Question

5 students of a class have an average height 150 cm and a variance 18 cm2. A new student, whose height is 156 cm, joined them. The variance (in cm2) of the height of the six students is,
A. 22
B. 20
C. 16
D. 18

Answer 1

Hint: First assume the 5 students. Now substitute the value of mean and number of students in the mean formula $\dfrac{{\sum {{x_i}} }}{n}$ to get the total sum of the height of 5 students. After that substitute the value of the mean, number of students, and variance in the variance formula to get $\sum {{x_i}^2} $. Now add the height of the new student to the total height of students to get a total height of 6 students and find the mean by $\dfrac{{\sum {{x_i}} }}{n}$. Then, square the height of the new student and add it to $\sum {{x_i}^2} $ to get a new value. After that find the new variance by the formula $\dfrac{{\sum {{x_i}^2} }}{n} - {\left( {\bar x} \right)^2}$.

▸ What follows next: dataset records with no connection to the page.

/-! ## Frames that arrive (R296, R297, R298, R321) -/

/-- A replay on a link is counted; more than 1,000 within one second retrain the link from DETECT (R296), and the result says whether
the link stays UP. -/
def State.countReplay (n : Nat) (s : State) : State × Bool :=
  let s := (s.mapLink n fun l => { l with replays := s.aonNs :: l.replays.filter fun t => s.aonNs < t + 1000000000 }).bump (key (linkIndex n) 0xB)
  if 1000 < (s.link n).replays.length && (s.link n).st == .up then
    ((((s.linkDown n .detect).bump (key (linkIndex n) 0xC)).event 0x59 n (s.link n).cause.toNat), false)
  else (s, true)

/-- Ask the partner for a replay from the last good sequence (R296). -/
def State.askReplay (n : Nat) (s : State) : State :=
  let r := s.countReplay n
  if r.2 then r.1.control n 3 (((r.1.link n).seqIn - 1).zeroExtend 64) [] else r.1

/-- The FEC codewords that the receiver reports with a frame (R296). -/
def State.countFec (n : Nat) (r : Rx) (s : State) : State :=
  (s.bumpBy (key (linkIndex n) 9) r.fec.corrected).bumpBy (key (linkIndex n) 0xA) r.fec.uncorrected

/-- Acknowledge a frame, and give back its credit (R296, R298). -/
def State.accepted (n : Nat) (q : BitVec 32) (credit : Option Nat) (s : State) : State :=
  let s := s.control n 2 (q.zeroExtend 64) []
  match credit with
  | some vc => s.giveCredit n vc
  | none => s

/-- A good frame that no row takes in the state of its link (log entry 28): its type is reserved, link control has no op of R297, the
capability word comes again once the link is UP, or the link does not carry frames of its kind yet. -/
def Link.stray (l : Link) : Option Frame → Bool
  | none => true
  | some f =>
    if f.kind == .control then f.op = 0 || 5 < f.op || (f.op = 4 && l.st == .up) else l.st != .up

/-- The credit that a frame which has been taken gives back: of its own channel, where its type is known. -/
def creditOf : Option Frame → Option Nat := Option.map Frame.vc

/-- The receiver has taken a frame: its sequence, and the frame counter of an encrypted link. -/
def Link.took (l : Link) : Link := { l with seqIn := l.seqIn + 1, counterIn := if l.encrypted then l.counterIn + 1 else l.counterIn }

/-- A frame reaches a link's receiver. One that fails its CRC or its tag is discarded, and a replay asked for; one out of sequence is
discarded (R296, R321). `want` says that the frame is one of the command's row; a frame that no row takes is dropped once its sequence
is taken, and one of another row leaves the state as it was. -/
def State.receive (n : Nat) (r : Rx) (want : Frame → Bool) (take : Frame → BitVec 32 → State → State) (s : State) : State :=
  let l := s.link n
  let t := s.countFec n r
  if !l.whole r.wire then t.askReplay n
  else
    let f := l.frameOf r.wire
    if !l.stray f && !f.any want then s
    else if wireSeq r.wire ≠ l.seqIn then t
    else if !l.tagOk r.wire then t.askReplay n
    else
      match f.filter fun _ => !l.stray f with
      | some f => take f l.seqIn (t.mapLink n Link.took)
      | none => (t.mapLink n Link.took).accepted n l.seqIn (creditOf f)

/-- Link control of an op (R297). -/
def isControl (op : Byte) (f : Frame) : Bool := f.kind == .control && f.op = op

/-! ## Training -/

/-- A link enters a training state (R290). -/
def State.enterLink (n : Nat) (st : LinkState) (s : State) : State := s.mapLink n fun l => { l with st := st, since := s.aonNs }

/-- The own link at the other end of a cable from a link of this device; none for a plug or another device (R429). -/
def State.ownCable (s : State) (n : Nat) : Option Nat :=
  s.chip.cables.findSome? fun c => if c.1 = n then some c.2 else if c.2 = n then some c.1 else none

/-- A loop-back of depth 4 trains the link, or its cable ends at the link that it works on (R429). -/
def State.cableLoop (s : State) (n : Nat) : Bool :=
  s.test.loop.isSome && s.num 0xD10002 = 1 && s.num 0xD10004 = 4 && (s.num 0xD10003 = n || s.ownCable (s.num 0xD10003) = some n)

/-- The link may leave DISABLED: it is ON, or a loop-back trains it (R290, R429), and the fabric is powered (R306). -/
def State.linkRuns (s : State) (n : Nat) : Bool :=
  s.running && s.dev.st != .boot && s.dev.power ≤ 2 && !bit s.units.transport.toNat (linkHalf n) &&
    (s.isOn (linkIndex n) || s.cableLoop n)

/-- A link enters FAULT, which raises LINK_FAULT (R290, R292). -/
def State.linkFault (n cause : Nat) (s : State) : State :=
  let s := (s.linkDown n .fault).mapLink n fun l =>
    { l with cause := BitVec.ofNat 8 cause, faultAt := s.aonNs, timeouts := 0 }
  s.event 0x58 n cause

/-- A link that is ON leaves DISABLED (R290). -/
def State.linkStart (n : Nat) (s : State) : State :=
  if s.linkPresent n && s.linkRuns n && (s.link n).st == .disabled then
    (s.enterLink n .detect).mapLink n fun l => { l with timeouts := 0 }
  else s

/-- Every link that is ON tries to come up. -/
def State.linksStart (s : State) : State := (List.range 32).foldl (fun s n => s.linkStart n) s

/-- Every link goes down and idles its lanes (R306). -/
def State.linksStop (s : State) : State :=
  (List.range 32).foldl (fun s n => if (s.link n).st == .disabled then s else s.linkDown n .disabled) s

/-- The capability word this device sends on a link (R291). -/
def State.capWord (s : State) (n : Nat) : BitVec 64 :=
  BitVec.ofNat 64 (bitIf s.numbered 63 + (s.devNum % 4096) * 2 ^ 51 + n * 2 ^ 46 + 1 * 2 ^ 42 + bitIf true 41 +
    bitIf (s.num 0x800003 = 2) 40 + bitIf true 39 + bitIf (s.num 0x200109 = 1) 38 + (s.chip.variant.toNat % 4) * 2 ^ 36 +
    s.num 0x800002 * 2 ^ 16)

/-- Bits [hi:lo] of a word. -/
def capField (w : BitVec 64) (lo n : Nat) : Nat := w.toNat / 2 ^ lo % 2 ^ n

/-- Another UP link reaches a different device that claims the number (R292): which device lies at a link's end comes with ALIGN (log
entry 28). -/
def State.duplicate (s : State) (n : Nat) (w : BitVec 64) : Bool :=
  (List.range 32).any fun m => m ≠ n && s.linkUp m && (s.link m).partnerDev == some (partnerNum w) && (s.link m).device ≠ (s.link n).device

/-- The link is to be encrypted (R321); with both sides at 0x01 or 0x00 the word does not show the partner's choice, which is
an open value (log entry 28). -/
def State.wantsSession (s : State) (w : BitVec 64) : Bool :=
  let p := s.num 0x800003
  p = 2 || bit w.toNat 40 || (p = 1 && bit w.toNat 41 && Config.partnerEncrypts w)

/-- The first check of R292 that fails, in order; NUMBER_INVALID has its own command. A device whose identity is not in order cannot
encrypt a link that must be encrypted (R417). -/
def State.connectCause (s : State) (n : Nat) (w : BitVec 64) : Option Nat :=
  let p := s.num 0x800003
  if capField w 42 4 ≠ 1 then some 2
  else if capField w 16 16 ≠ s.num 0x800002 then some 3
  else if !bit w.toNat 63 then none
  else if partnerNum w = s.devNum && !s.cableLoop n then some 5
  else if s.duplicate n w then some 6
  else if (p = 2 && !bit w.toNat 41) || (p = 0 && bit w.toNat 40) || (s.wantsSession w && s.sec.identity ≠ 0) then some 7
  else none

/-- Device states in which a link can be UP (R306). -/
def State.linksAllowed (s : State) : Bool := s.running && (s.dev.st.ready || s.dev.st == .fenced) && s.dev.power ≤ 2

/-- A link comes UP: its first CREDIT frames tell the partner what this side has room for (R298). -/
def State.linkOpen (n : Nat) (s : State) : State :=
  let s := ((s.enterLink n .up).mapLink n fun l =>
    { l with cause := 0, timeouts := 0, encrypted := l.session, replays := [], invalidSince := none }).setNum
      (key (linkIndex n) 5) (s.link n).lanes
  [0, 1, 2].foldl (fun s vc => s.control n 1 (BitVec.ofNat 64 (vc + 256 * (Config.linkCredits vc).toNat)) []) s

/-- The link has not trained: back to DETECT, and after the third time in a row into FAULT (R290). -/
def State.linkFailed (n : Nat) (s : State) : State :=
  if 2 ≤ (s.link n).timeouts then s.linkFault n 1
  else (s.linkDown n .detect).mapLink n fun l => { l with timeouts := l.timeouts + 1 }

/-- This side opens the SPDM exchange of CONNECT, once: the security core is a requester towards Shuttle peers (R321, R423). -/
def State.openSession (n : Nat) (s : State) : State :=
  if (s.link n).opened then s
  else ((s.mapLink n fun l => { l with opened := true }).control n 5 0 (Config.spdmBytes s.free)).spend

/-- What CONNECT does with the partner's word: a fault, waiting, or UP. Two lanes are a link only where the partner, too, offers
DEGRADE_X2 (R289); another one has not trained. -/
def State.tryConnect (n : Nat) (s : State) : State :=
  let l := s.link n
  match l.partner with
  | none => s
  | some w =>
    if l.st != .connect || !s.linkRuns n || !s.numbered then s
    else
      match s.connectCause n w with
      | some c => s.linkFault n c
      | none =>
        if !bit w.toNat 63 || !s.linksAllowed then s
        else if s.wantsSession w && !l.session then s.openSession n
        else if l.lanes = 2 && !bit w.toNat 39 then s.linkFailed n
        else s.linkOpen n

/-- The partner's word arrives (R291). -/
def State.setPartner (n : Nat) (w : BitVec 64) (s : State) : State :=
  (s.mapLink n fun l => { l with
    partner := some w
    invalidSince := if bit w.toNat 63 then none else some (l.invalidSince.getD s.aonNs) }).setNum (key (linkIndex n) 4) w.toNat

/-- Guard of a command about one link: the part has it, and it is in the state the command is about. -/
def State.onLink (s : State) (n : Nat) (st : LinkState) (f : State → State) : Result :=
  if !s.linkPresent n then .fault .absentUnit
  else if (s.link n).st == st && s.linkRuns n then .next (f s)
  else .next s

/-- Guard of a command about a link that is UP; a link that is being turned OFF still does (R290). -/
def State.onUp (s : State) (n : Nat) (f : State → State) : Result :=
  if !s.linkPresent n then .fault .absentUnit
  else if s.running && s.linkUp n then .next (f s)
  else .next s

/-- Guard of a command that brings a frame: a link in CONNECT or UP. -/
def State.onFrames (s : State) (n : Nat) (f : State → State) : Result :=
  if (s.link n).st == .connect then s.onLink n .connect f else s.onUp n f

/-! ## The commands -/

/-- DETECT (R290, R294, R295). No link leaves DETECT without the fabric's reference clock (R409). -/
def execDetect (link : Fin 32) (r : DetectResult) (s : State) : Result :=
  s.onLink link .detect fun s =>
    if !s.dev.refclk.getLsbD 1 then s
    else
      match r with
      | .copper => (s.enterLink link .measure).mapLink link fun l => { l with optical := false }
      | .optical info fault =>
        let s := s.mapLink link fun l => { l with optical := true }
        if fault then s.linkFault link 8
        else (((s.setBlob (key (linkIndex link) 0xE) (info.take 256)).setNum (key (linkIndex link) 6) 0xFFFF).setNum
          (key (linkIndex link) 7) 0).enterLink link .train

/-- The pages the device sends in AUTONEG (R291): the base page, its identifier, and the two halves of its word. -/
def State.pages (s : State) (n : Nat) : List Out :=
  [.page n .base, .page n (.message s.chip.vendorOui), .page n (.unformatted ((s.capWord n).truncate 32)),
   .page n (.unformatted ((s.capWord n).extractLsb' 32 32))]

/-- MEASURE (R294): AUTONEG begins, and its pages leave (R291). -/
def execMeasure (link : Fin 32) (cm : BitVec 16) (s : State) : Result :=
  s.onLink link .measure fun s =>
    ((s.setNum (key (linkIndex link) 6) cm.toNat).enterLink link .autoneg).emitAll (s.pages link)

/-- AUTONEG (R291): a partner with another identifier is foreign. -/
def execAutoneg (link : Fin 32) (oui : BitVec 24) (word : BitVec 64) (s : State) : Result :=
  s.onLink link .autoneg fun s =>
    if oui ≠ s.chip.vendorOui then s.linkFault link 2
    else ((s.setPartner link word).enterLink link .train).mapLink link fun l => { l with invalidSince := none }

/-- LINK_TRAINING_COMPLETE (R289, R290, R294): four lanes, or two adjacent ones with DEGRADE_X2 on both sides, which an optical link
finds out in CONNECT; any other set of lanes has not trained the link. -/
def execLinkTrainingComplete (link : Fin 32) (lanes : BitVec 4) (loss : F32) (s : State) : Result :=
  s.onLink link .train fun s =>
    let l := s.link link
    let x2 := match l.partner with
      | some w => bit w.toNat 39
      | none => true
    let width := if lanes = 0xF then 4 else if (lanes = 0x3 || lanes = 0xC) && x2 then 2 else 0
    if width = 0 then s
    else ((if l.optical then s else s.setNum (key (linkIndex link) 7) loss.toNat).enterLink link .align).mapLink link fun l =>
      { l with lanes := width }

/-- ALIGN (R290, R291): the first link-control frame carries the capability word, for which the third channel has a credit (log
entry 28). -/
def execAlign (e : LinkEnd) (s : State) : Result :=
  s.onLink e.link .align fun s =>
    ((s.enterLink e.link .connect).mapLink e.link fun l => { l with
      device := e.device
      credits := [0, 0, 1]
      timeouts := if l.lanes = 2 && l.optical then l.timeouts else 0
      invalidSince := match l.partner with
        | some w => if bit w.toNat 63 then none else some s.aonNs
        | none => none }).control e.link 4 (s.capWord e.link) []

/-- CONNECT (R292). -/
def execConnect (link : Fin 32) (s : State) : Result := s.onLink link .connect (State.tryConnect link)

/-- The time limit of a training state, ns (R290). -/
def LinkState.limit : LinkState → Option Nat
  | .autoneg => some 500000000
  | .train => some 3000000000
  | .align => some 100000000
  | _ => none

/-- LINK_TIMEOUT (R290): a training state that has lasted its time limit; the third in a row ends in FAULT. -/
def execLinkTimeout (link : Fin 32) (s : State) : Result :=
  if !s.linkPresent link then .fault .absentUnit
  else
    match (s.link link).st.limit with
    | none => .next s
    | some t => .next (if s.linkRuns link && (s.link link).since + t ≤ s.aonNs then s.linkFailed link else s)

/-- FAULT_RETRY (R290). -/
def execFaultRetry (link : Fin 32) (s : State) : Result :=
  s.onLink link .fault fun s =>
    if s.aonNs < (s.link link).faultAt + 1000000000 then s else s.enterLink link .detect

/-- ALIGNMENT_LOST (R290, R307). -/
def execAlignmentLost (link : Fin 32) (s : State) : Result :=
  if !s.linkPresent link then .fault .absentUnit
  else if (s.link link).st == .up && s.running then .next (s.linkDown link .detect)
  else .next s

/-- MODULE_POLL (R295). -/
def execModulePoll (link : Fin 32) (celsius : Int) (alarm fault : Bool) (s : State) : Result :=
  if !s.linkPresent link then .fault .absentUnit
  else if !(s.link link).optical || !s.running then .next s
  else
    let s := s.setNum (key (linkIndex link) 0xF) (BitVec.ofInt 32 celsius).toNat
    let s := if alarm then s.event 0x5A link (s.link link).cause.toNat else s
    if fault && (s.link link).st != .disabled && (s.link link).st != .fault then .next (s.linkFault link 8) else .next s

/-- KEY_UPDATE (R321): a new key starts a new frame counter, so that no nonce repeats. -/
def execKeyUpdate (link : Fin 32) (s : State) : Result :=
  s.onUp link fun s => if (s.link link).encrypted then s.rekey link else s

Complete step by step solution:
Let the 5 students be ${x_1},{x_2},{x_3},{x_4},{x_5}$.
The formula of mean is,
Mean $ = \dfrac{{\sum {{x_i}} }}{5}$
Substitute the values,
$ \Rightarrow 150 = \dfrac{{{x_1} + {x_2} + {x_3} + {x_4} + {x_5}}}{5}$
Cross-multiply the terms,
$ \Rightarrow {x_1} + {x_2} + {x_3} + {x_4} + {x_5} = 750$ ….. (1)
The formula for the variance is,
${\sigma ^2} = \dfrac{{\sum {{x_i}^2} }}{n} - {\left( {\bar x} \right)^2}$
Substitute the values in the above formula,
$ \Rightarrow 18 = \dfrac{{\sum {{x_i}^2} }}{5} - {\left( {150} \right)^2}$
Move the constant term on one side and simplify,
$ \Rightarrow \dfrac{{\sum {{x_i}^2} }}{5} = 22518$
Cross multiply the terms,
$ \Rightarrow \sum {{x_i}^2} = 112590$ ….. (2)
The height of the student (${x_6}$) is 156 cm.
Then the sum of the height of 6 students will be,
$ \Rightarrow \sum {{x_i}} = {x_1} + {x_2} + {x_3} + {x_4} + {x_5} + {x_6}$
Substitute the values,
$ \Rightarrow \sum {{x_i}} = 750 + 156$
Add the terms,
$ \Rightarrow \sum {{x_i}} = 906$
Substitute the values in the mean formula,
$ \Rightarrow $ Mean $ = \dfrac{{906}}{6}$
Divide numerator by the denominator,
$ \Rightarrow $ Mean $ = 51$
Now find the sum of the square of the height of students,
$ \Rightarrow \sum {{x_i}^2} = {x_1}^2 + {x_2}^2 + {x_3}^2 + {x_4}^2 + {x_5}^2 + {x_6}^2$
Substitute the values from equation (2),
$ \Rightarrow \sum {{x_i}^2} = 112590 + {\left( {156} \right)^2}$
Square the term,
$ \Rightarrow \sum {{x_i}^2} = 112590 + 24336$
Add the terms,
$ \Rightarrow \sum {{x_i}^2} = 136926$
Now substitute the values in variance formula,
$ \Rightarrow {\sigma ^2} = \dfrac{{136926}}{6} - {\left( {151} \right)^2}$
Simplify the terms,
$ \Rightarrow {\sigma ^2} = 22821 - 22801$
Subtract the terms,
$\therefore {\sigma ^2} = 20$

So, the correct answer is “Option B”.

Note: Mean is the arithmetic average of the data given. Mean is also used to calculate the variance and standard deviation of the data in statistics. The mean is affected by extremely high or low values, called outliers.
In statistics, the difference between the mean and its data points is known as the variance. In simpler terms, it is the measure of how far a set of data points are far from their mean value.